The main problem this paper attempts to address is the development of a programming model suitable for the Matrix-3000 heterogeneous multi-core accelerator, along with its supporting compiler and runtime system. The Matrix-3000 is designed for next-generation exascale supercomputers, featuring a complex memory hierarchy and processor organization. To tackle these challenges, the authors developed a software stack from scratch, including a low-level programming interface (hthreads) and a high-level OpenCL compiler (MOCL3), to enhance programming performance, programmability, and portability.
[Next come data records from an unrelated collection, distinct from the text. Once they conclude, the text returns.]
-- ==== Sys2Proof/Tests/Slice0.lean ====
section
/-! SUPPORT. Tests of the model: ill-formed words that the decode checks refuse, words written out from the encoding
tables, single steps on small states, and for every statement with hypotheses a state and operands that meet them. -/

namespace Sys2Proof.Machine.Tests

/-! ## Helpers -/

/-- A header with no guard, no hint, and a scoreboard or none. -/
def go (s : Option (BitVec 2)) : Hdr := ⟨⟨false, 7⟩, ⟨0, false, s, 0⟩⟩
/-- The same under guard p0. -/
def goP : Hdr := ⟨⟨false, 0⟩, ⟨0, false, none, 0⟩⟩
/-- A destination that is written. -/
def toV (n : BitVec 8) : Dst := ⟨false, .v n⟩

/-- Wave 0 of team 0, gang 0 of partition 0 in focus at address 0, as a change of the wave leaves it. Its virtual page 0
is mapped to physical page 0, where every byte reads as zero. -/
def at0 (f : Wave → Wave) : State :=
  let s := waveState State.reset 0
  { s with focus := .wave 0, waves := tput s.waves 0 (f (s.wave 0)) }

/-- The same with a change of its team, of its grid and of its partition. -/
def atTeam (f : Wave → Wave) (t : Team → Team) (g : Grid → Grid := id) (p : Part → Part := id) : State :=
  let s := at0 f
  { s with teams := tput s.teams 0 (t (s.team 0)), grids := tput s.grids 0 (g (s.grid 0)), parts := tput s.parts 0 (p (s.part 0)) }

/-- The lanes of the upper half stand at another address. -/
def halves (w : Wave) : Wave := { w with pc := List.replicate 16 0 ++ List.replicate 16 0x600 }
/-- Every latch is valid. -/
def latched (w : Wave) : Wave := { w with latches := w.latches.map fun l => { l with valid := true } }

/-- The instruction runs now, in a context with a property. -/
def runsTo (hd : Hdr) (i : Instr) (s : State) (p : Ctx → Bool) : Bool :=
  match s.ctx hd with
  | some c => (c.w.checks hd.g (useOf i)).isNone && (c.w.badOperand (useOf i) c.E).isNone && p c
  | none => false

theorem runs_of {hd : Hdr} {i : Instr} {s : State} {P : Ctx → Prop} [DecidablePred P]
    (h : runsTo hd i s (fun c => decide (P c)) = true) : ∃ c, Runs hd i s c ∧ P c := by
  unfold runsTo at h
  split at h
  · next c e =>
    simp only [Bool.and_eq_true, Option.isNone_iff_eq_none] at h
    exact ⟨c, ⟨e, h.1.1, h.1.2⟩, of_decide_eq_true h.2⟩
  · cases h

theorem all_run {hd : Hdr} {s : State} {P : Ctx → Prop} [DecidablePred P] {is : List Instr}
    (h : is.all (fun i => runsTo hd i s fun c => decide (P c)) = true) : ∀ i ∈ is, ∃ c, Runs hd i s c ∧ P c :=
  fun i m => runs_of (List.all_eq_true.1 h i m)

/-- The same for a wave-wide instruction whose gathering is complete under the mask, which is read without a fault. -/
def wideTo (hd : Hdr) (i : Instr) (mu : Use) (keep : Bool) (f : Wave → LaneSet) (s : State) (p : Ctx → Bool) : Bool :=
  match s.ctx hd with
  | some c0 => match (gathered s c0 hd (f c0.w) keep).1 with
    | some c => (!c0.w.readsMask c0.pc || (c0.w.checks plainGuard mu).isNone && (c0.w.badOperand mu c0.E).isNone) &&
        ((c.w.checks hd.g (useOf i)).isNone && (c.w.badOperand (useOf i) c.E).isNone) && p c
    | none => false
  | none => false

theorem mask_of {c0 : Ctx} {mu : Use}
    (h : (!c0.w.readsMask c0.pc || (c0.w.checks plainGuard mu).isNone && (c0.w.badOperand mu c0.E).isNone) = true) : MaskRead c0 mu := by
  intro hr
  simpa [hr] using h

theorem wide_of {hd : Hdr} {i : Instr} {m : MaskSrc} {s : State} {P : Ctx → Prop} [DecidablePred P]
    (h : wideTo hd i (useMask m) false (fun w => maskVal w m) s (fun c => decide (P c)) = true) : ∃ c, RunsWide hd i m s c ∧ P c := by
  unfold wideTo at h
  split at h
  · next c0 e =>
    split at h
    · next c e1 =>
      obtain ⟨⟨hm, hc⟩, hp⟩ := (Bool.and_eq_true_iff.1 h).imp_left Bool.and_eq_true_iff.1
      simp only [Bool.and_eq_true, Option.isNone_iff_eq_none] at hc
      exact ⟨c, ⟨c0, _, e, mask_of hm, Prod.ext e1 rfl, hc.1, hc.2⟩, of_decide_eq_true hp⟩
    · cases h
  · cases h

theorem all_wide {hd : Hdr} {m : MaskSrc} {s : State} {P : Ctx → Prop} [DecidablePred P] {is : List Instr}
    (h : is.all (fun i => wideTo hd i (useMask m) false (fun w => maskVal w m) s fun c => decide (P c)) = true) :
    ∀ i ∈ is, ∃ c, RunsWide hd i m s c ∧ P c := fun i n => wide_of (List.all_eq_true.1 h i n)

theorem gathered_of {hd : Hdr} {i : Instr} {f : Wave → LaneSet} {s : State} {P : Ctx → Prop} [DecidablePred P]
    (g : gatherMask i = some f) (h : wideTo hd i (gatherReads i) (gatherKeeps i) f s (fun c => decide (P c)) = true) : ∃ c, RunsGathered hd i s c ∧ P c := by
  unfold wideTo at h
  split at h
  · next c0 e =>
    split at h
    · next c e1 =>
      obtain ⟨⟨hm, hc⟩, hp⟩ := (Bool.and_eq_true_iff.1 h).imp_left Bool.and_eq_true_iff.1
      simp only [Bool.and_eq_true, Option.isNone_iff_eq_none] at hc
      exact ⟨c, ⟨c0, _, f, g, e, mask_of hm, Prod.ext e1 rfl, hc.1, hc.2⟩, of_decide_eq_true hp⟩
    · cases h
  · cases h

/-- The translations that a list of accesses finds. -/
def found (s : State) (c : Ctx) (vas : List (Nat × Access)) : List (Nat × TlbEnt) :=
  (xlatAll (.wave c.id) c.w vas s).2.filterMap fun x => match x with
    | .ok pa e => some (pa, e)
    | _ => none

theorem sends_of {hd : Hdr} {i : Instr} {s : State} {P : Ctx → Prop} [DecidablePred P] (vas : Ctx → List (Nat × Access))
    (m : Ctx → LaneSet) (n k : Nat)
    (h : runsTo hd i s (fun c => decide ((xlatAll (.wave c.id) c.w (vas c) s).2 = (found s c (vas c)).map (fun x => .ok x.1 x.2) ∧
      peerBusy s c.id (m c) = false ∧ roomFor s c.w c.id n k = true ∧ P c)) = true) :
    ∃ c s1, Runs hd i s c ∧ Translates s c (vas c) (found s c (vas c)) s1 ∧ MaySend s c (m c) n k ∧ P c := by
  obtain ⟨c, r, a, b, d, e⟩ := runs_of h
  exact ⟨c, _, r, Prod.ext rfl a, ⟨b, d⟩, e⟩

theorem prefs_of {hd : Hdr} {i : Instr} {s : State} {P : Ctx → Prop} [DecidablePred P] (vas : Ctx → List (Nat × Access))
    (h : runsTo hd i s (fun c => decide (P c ∧
      (xlatAll (.pref c.id) c.w (vas c) s).2 = (found s c (vas c)).map fun x => .ok x.1 x.2)) = true) :
    ∃ c s1, Runs hd i s c ∧ P c ∧ xlatAll (.pref c.id) c.w (vas c) s = (s1, (found s c (vas c)).map fun x => .ok x.1 x.2) := by
  obtain ⟨c, r, p, a⟩ := runs_of h
  exact ⟨c, _, r, p, Prod.ext rfl a⟩

/-! ## States and operands that meet the hypotheses of the statements -/

theorem witness_IntegerSumsAndProducts : ∀ i ∈
    [Instr.iadd (go none) (toV 5) (.v 1) (.latch 3) true .i32, .iaddImm (go none) ⟨true, .zero⟩ (.v 255) 0x80000000 true .i32,
     .isub (go none) ⟨false, .w 127⟩ (.w 0) .zero true .n32, .imad (go none) (toV 5) (.v 1) (.v 2) (.v 3) false .i32,
     .imad (go none) (toV 254) (.v 1) (.v 2) (.v 4) true .i32, .imadImm (go none) ⟨true, .zero⟩ (.v 1) 0xFFFFFFFF .n32,
     .imulh (go none) (toV 0) (.v 1) (.v 2) .i32, .iadd64 (go none) (toV 4) (.v 2) (.w 6),
     .iadd64Imm (go none) (toV 4) (.v 2) 0x80000000, .lea (go none) (toV 4) (.v 2) (.v 6) 15 .i32,
     .leaImm (go none) (toV 4) (.v 2) 0xFFFFFFFF 0 .n32, .isetp (go none) ⟨false, 6⟩ (.v 2) (.v 4) 7 .le .and .n64,
     .isetpImm (go none) ⟨true, 7⟩ (.v 2) 0x80000000 .gt .n64],
    ∃ c, Runs (go none) i (at0 latched) c ∧ c.E = BitVec.allOnes 32 := all_run (by decide)

theorem witness_MinimaMaximaAndAbsoluteValues : ∀ i ∈
    [Instr.imin (go none) (toV 5) (.v 1) (.v 2) .i32, .imax (go none) (toV 4) (.v 2) (.v 6) .n64,
     .iminImm (go none) (toV 5) (.v 1) 0x80000000 .n32, .imaxImm (go none) (toV 4) (.v 2) 0xFFFFFFFF .i64,
     .iabs (go none) (toV 5) (.v 1) false .i32, .iabs (go none) (toV 4) (.v 2) true .i64],
    ∃ c, Runs (go none) i (at0 id) c ∧ c.E ≠ 0 := all_run (by decide)

theorem witness_CountsAndReversalOfBits : ∀ i ∈
    [Instr.popc (go none) (toV 5) (.v 2) .b64, .clz (go none) (toV 5) .zero .b32, .brev (go none) (toV 5) (.v 1) .b32,
     .brev (go none) (toV 4) (.v 2) .b64],
    ∃ c, Runs (go none) i (at0 id) c ∧ c.E ≠ 0 := all_run (by decide)

theorem witness_SelectionOfWordsAndBytes : ∀ i ∈
    [Instr.isel (go none) (toV 5) (.v 1) (.v 2) true 7 .b32, .isel (go none) (toV 4) (.v 2) (.v 6) false 0 .b64,
     .iselImm (go none) (toV 5) (.v 1) 0x80000000 true 6 .b32, .bsel (go none) (toV 5) (.v 1) (.v 2) (.v 3)],
    ∃ c, Runs (go none) i (at0 id) c ∧ c.E ≠ 0 := all_run (by decide)

theorem witness_ShiftsAndBitFields : ∀ i ∈
    [Instr.shl (go none) (toV 5) (.v 1) (.v 2) .b32, .shr (go none) (toV 4) (.v 2) (.v 6) .b64, .sar (go none) (toV 5) (.v 1) (.v 2) .b32,
     .shlImm (go none) (toV 5) (.v 1) 32 .b32, .shrImm (go none) (toV 4) (.v 2) 63 .b64, .sarImm (go none) (toV 5) (.v 1) 63 .b32,
     .rot (go none) (toV 5) (.v 1) (.v 2) true .b32, .bool3 (go none) (toV 5) (.v 1) (.v 2) (.v 3) false 0xFF,
     .bool3 (go none) (toV 4) (.v 2) (.v 6) (.v 8) true 0x80, .bool3Imm (go none) (toV 5) (.v 1) 0x80000000 1,
     .bfe (go none) (toV 5) (.v 1) (.v 2) .i32, .bfi (go none) (toV 5) (.v 1) (.v 2) (.v 3)],
    ∃ c, Runs (go none) i (at0 id) c ∧ c.E ≠ 0 := all_run (by decide)

theorem witness_MovesAndPredicateLogic :
    (∀ i ∈ [Instr.mov (go none) (toV 4) (.v 2) .b64, .movi (go none) (toV 4) 0x80000000 .n64, .s2v (go none) (toV 5) 96,
        .movw (go none) ⟨false, .w 127⟩ (.v 1) 31, .movw (go none) ⟨true, .w 0⟩ (.latch 0) 0,
        .psetp (go none) ⟨false, 6⟩ (.v 1) (.v 2) 7 true .xor .b32, .plop (go none) ⟨false, 0⟩ 1 2 7 0xFE],
      ∃ c, Runs (go none) i (at0 latched) c ∧ c.E ≠ 0) ∧
    ∃ c, Runs goP (.movw goP ⟨false, .w 127⟩ (.v 1) 31) (at0 id) c ∧ c.E = 0 := ⟨all_run (by decide), runs_of (by decide)⟩

/-- A wave whose upper half has parked at 0x600 under a mask of all lanes. -/
def halfParked (w : Wave) : Wave := { halves w with gathers := [{ pc := 0x600, mask := BitVec.allOnes 32, lanes := 0xFFFF0000, old := false }] }
/-- A quarter of a wave comes after a pre-emption to lanes parked at address 0, of which the last quarter is missing. -/
def resumed (w : Wave) : Wave :=
  { halves w with
    gathers := [{ pc := 0, mask := 0xF, lanes := 0xFF, old := true }], w := [(5, 0xFFFFFFFF)] }

theorem witness_CrossLaneInstructionsAnswer :
    (∀ i ∈ [Instr.shfl (go none) (toV 5) (.v 1) (.v 2) .all .rot, .vote (go none) ⟨false, 0⟩ 7 .all .uni,
        .ballot (go none) (toV 5) 0 .all, .matchv (go none) (toV 5) (.v 2) .all true .b64, .redux (go none) (toV 5) (.v 1) .all .add .f32],
      ∃ c, RunsWide (go none) i .all (at0 id) c ∧ c.E = BitVec.allOnes 32) ∧
    (∃ c, (at0 halves).ctx (go none) = some c ∧ MaskRead c (useMask .all) ∧ c.w.gatherAt c.pc = none ∧
      maskVal c.w .all &&& c.w.live &&& ~~~(c.w.freeAt c.pc) ≠ 0) ∧
    (∃ c, (at0 halfParked).ctx (go none) = some c ∧ MaskRead c (useMask .all) ∧ c.w.gatherAt c.pc = none ∧
      maskVal c.w .all &&& c.w.live &&& ~~~(c.w.freeAt c.pc) ≠ 0 ∧ c.w.live &&& ~~~(c.w.parked ||| c.w.freeAt c.pc) = 0) ∧
    ∃ c g, (at0 resumed).ctx (go none) = some c ∧ MaskRead c (useMask (.w 5)) ∧ c.w.gatherAt c.pc = some g ∧ g.old = true ∧
      c.w.freeAt c.pc ≠ 0 ∧ maskVal c.w (.w 5) &&& c.w.live &&& ~~~(g.lanes ||| c.w.freeAt c.pc) ≠ 0 :=
  ⟨all_wide (by decide), ⟨_, rfl, mask_of (by decide), by decide⟩, ⟨_, rfl, mask_of (by decide), by decide⟩,
    ⟨_, _, rfl, mask_of (by decide), rfl, by decide⟩⟩

theorem witness_FloatingPointResults :
    (∀ i ∈ [Instr.fadd (go none) (toV 5) (.v 1) (.v 2) ⟨.rd, true, true, true⟩ .bf16, .fmul (go none) (toV 5) (.v 1) (.v 2) ⟨.ru, false, false, true⟩ .f32,
        .ffma (go none) (toV 5) (.v 1) (.v 2) (.v 3) ⟨.rz, false, false, true⟩ .f16, .faddImm (go none) (toV 5) (.v 1) 0x7F800001 .rn false true .f32,
        .fmulImm (go none) (toV 5) (.v 1) 0 .rn true false .f32, .ffmaImm (go none) ⟨true, .zero⟩ (.v 1) 0x3F800000 .rn false false .f32,
        .hadd2 (go none) (toV 5) (.v 1) (.v 2) ⟨.rn, false, false, false⟩ .f16x2, .hfma2 (go none) (toV 5) (.v 1) (.v 2) (.v 3) ⟨.rn, true, false, true⟩ .bf16x2,
        .dadd (go none) (toV 4) (.v 2) (.v 6) .rd true true, .dmul (go none) (toV 4) (.v 2) (.v 6) .rn false false,
        .dfma (go none) (toV 4) (.v 2) (.v 6) (.v 8) .ru true false, .fmin (go none) (toV 5) (.v 1) (.v 2) true false false .f32,
        .fmax (go none) (toV 5) (.v 1) (.v 2) false true true .f16, .fsetp (go none) ⟨false, 0⟩ (.v 1) (.v 2) 7 .and false .num .f32,
        .dsetp (go none) ⟨false, 0⟩ (.v 2) (.v 4) 7 .or .geu, .fclass (go none) (toV 5) (.v 2) .f64, .fclass (go none) (toV 5) (.v 1) .bf16,
        .dot4 (go none) (toV 5) (.v 1) (.v 2) (.v 3) true .i8, .dot2 (go none) (toV 5) (.v 1) (.v 2) (.v 3) .rz .bf16x2],
      ∃ c, Runs (go none) i (at0 id) c ∧ c.E ≠ 0) ∧
    (let v (n : Nat) : FVal := fval f32 false false n
     (v 0x7FC00000).isNan = true ∧ (v 0x7FC00000).isSnan = false ∧ (v 0x7F800001).isSnan = true ∧
     (v 0x7F800000).isInf = true ∧ (v 0xFF800000).isInf = true ∧ (v 0x7F800000).neg? ≠ (v 0xFF800000).neg? ∧
     (v 0x80000000).isZero = true ∧ (v 0x3F800000).isNan = false) := ⟨all_run (by decide), by decide⟩

/-- A special function of wave 0 that has two lanes to return. -/
def sfuFlight (d : DReg) : Flight :=
  { wave := 0, sb := some 3, regs := [5], left := 0x80000001, dest := .words 1, d := d, pd := 7, cur := none, pc := 0, first := 0,
    lanes := 0x80000001, vals := List.replicate 32 1 }

theorem witness_SpecialFunctionsReturnLater :
    (∀ i ∈ [Instr.frcp (go (some 0)) (.v 5) (.v 1) .rz true, .fsqrt (go (some 3)) (.w 5) (.v 1) .ru false, .frsq (go (some 0)) (.v 255) (.v 1) false,
        .fex2 (go (some 0)) .zero (.v 1) true, .flg2 (go (some 0)) (.v 5) (.v 1) false, .fsin (go (some 0)) (.v 5) (.v 1) false,
        .fcos (go (some 0)) (.v 5) (.v 1) false],
      ∃ c, Runs (go (some 0)) i (at0 id) c ∧ c.E ≠ 0) ∧
    ∀ d ∈ [DReg.v 5, .w 127, .zero],
      let s : State := { at0 id with flights := [(9, sfuFlight d)] }
      tget s.flights 9 = some (sfuFlight d) ∧ (sfuFlight d).vals ≠ [] ∧ (sfuFlight d).dest = .words 1 ∧
      (tget s.waves 0).isSome ∧ (s.teamOf (s.wave 0)).life = .resident := ⟨all_run (by decide), by decide⟩

/-- Format register 0 holds e4m3, register 1 a nibble format; the others are not valid. -/
def fmtRegs : Tbl FmtEnt := [(0, { stamp := 1, val := 0x1C063, own := true }), (1, { stamp := 0, val := 0x4051, own := false })]
def formats (w : Wave) : Wave := { w with fmts := fmtRegs }

theorem witness_ConversionsBetweenFormats :
    (∀ i ∈ [Instr.cvt (go none) (toV 5) (.v 2) .rn false true .i64 .n8, .cvt (go none) (toV 4) (.v 1) .rd false false .f16 .f64,
        .pack (go none) (toV 5) (.v 1) (.v 2) .rn true .bf16x2, .unpack (go none) (toV 4) (.v 1) false .f16x2,
        .bscale (go none) (toV 5) (.v 1) (.v 2) 0 .apply, .bscale (go none) (toV 5) (.v 1) (.v 2) 0 .unscale],
      ∃ c, Runs (go none) i (at0 id) c ∧ c.E ≠ 0) ∧
    (∀ i ∈ [Instr.cvtn (go none) (toV 5) (.v 1) 3 .rn 0 false .f32, .cvtn (go none) (toV 5) (.v 1) 0 .rn 0 true .bf16,
        .cvtw (go none) (toV 5) (.v 1) 2 .rn 0 .bf16x2, .bscale (go none) (toV 5) (.v 1) (.v 0) 0 .derive,
        .cvtef (go none) (toV 5) (.v 1) 6 3 0 .fmt, .cvtef (go none) (toV 5) (.v 1) 6 1 0 .f16],
      ∃ c, Runs (go none) i (at0 formats) c ∧ (fmtReg c.w 0).valid = true ∧ boxOk (fmtReg c.w 0) 3 = true ∧
        boxOk (fmtReg c.w 0) 4 = false ∧ (fmtReg c.w 1).valid = true ∧ boxOk (fmtReg c.w 1) 7 = true ∧ (fmtReg c.w 2).valid = false) := ⟨all_run (by decide), all_run (by decide)⟩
Specifically, the paper addresses the following issues: 1. **Programming Complexity**: The current hardware architecture and programming model are significantly different from traditional multi-core processors, making it very difficult to write and optimize code. The paper reduces programming difficulty by introducing the low-level programming interface hthreads and the high-level programming interface MOCL3. 2. **Memory Management**: The Matrix-3000 has a complex memory hierarchy, including multiple memory levels and distributed memory. The paper addresses this issue by designing efficient memory management and data transfer mechanisms. 3. **Thread Management**: Since the Matrix-3000 is a bare-metal device without operating system support, debugging and managing parallel threads is very challenging. The paper manages threads by introducing a heterogeneous thread model and optimized synchronization mechanisms. 4. **Performance Optimization**: To fully exploit the computational potential of the Matrix-3000, the paper implements various optimization techniques in the compiler and runtime system, such as vector extensions and atomic operation implementations. Overall, the paper aims to develop a comprehensive programming model and toolchain that enables developers to more efficiently utilize the high-performance computing capabilities of the Matrix-3000.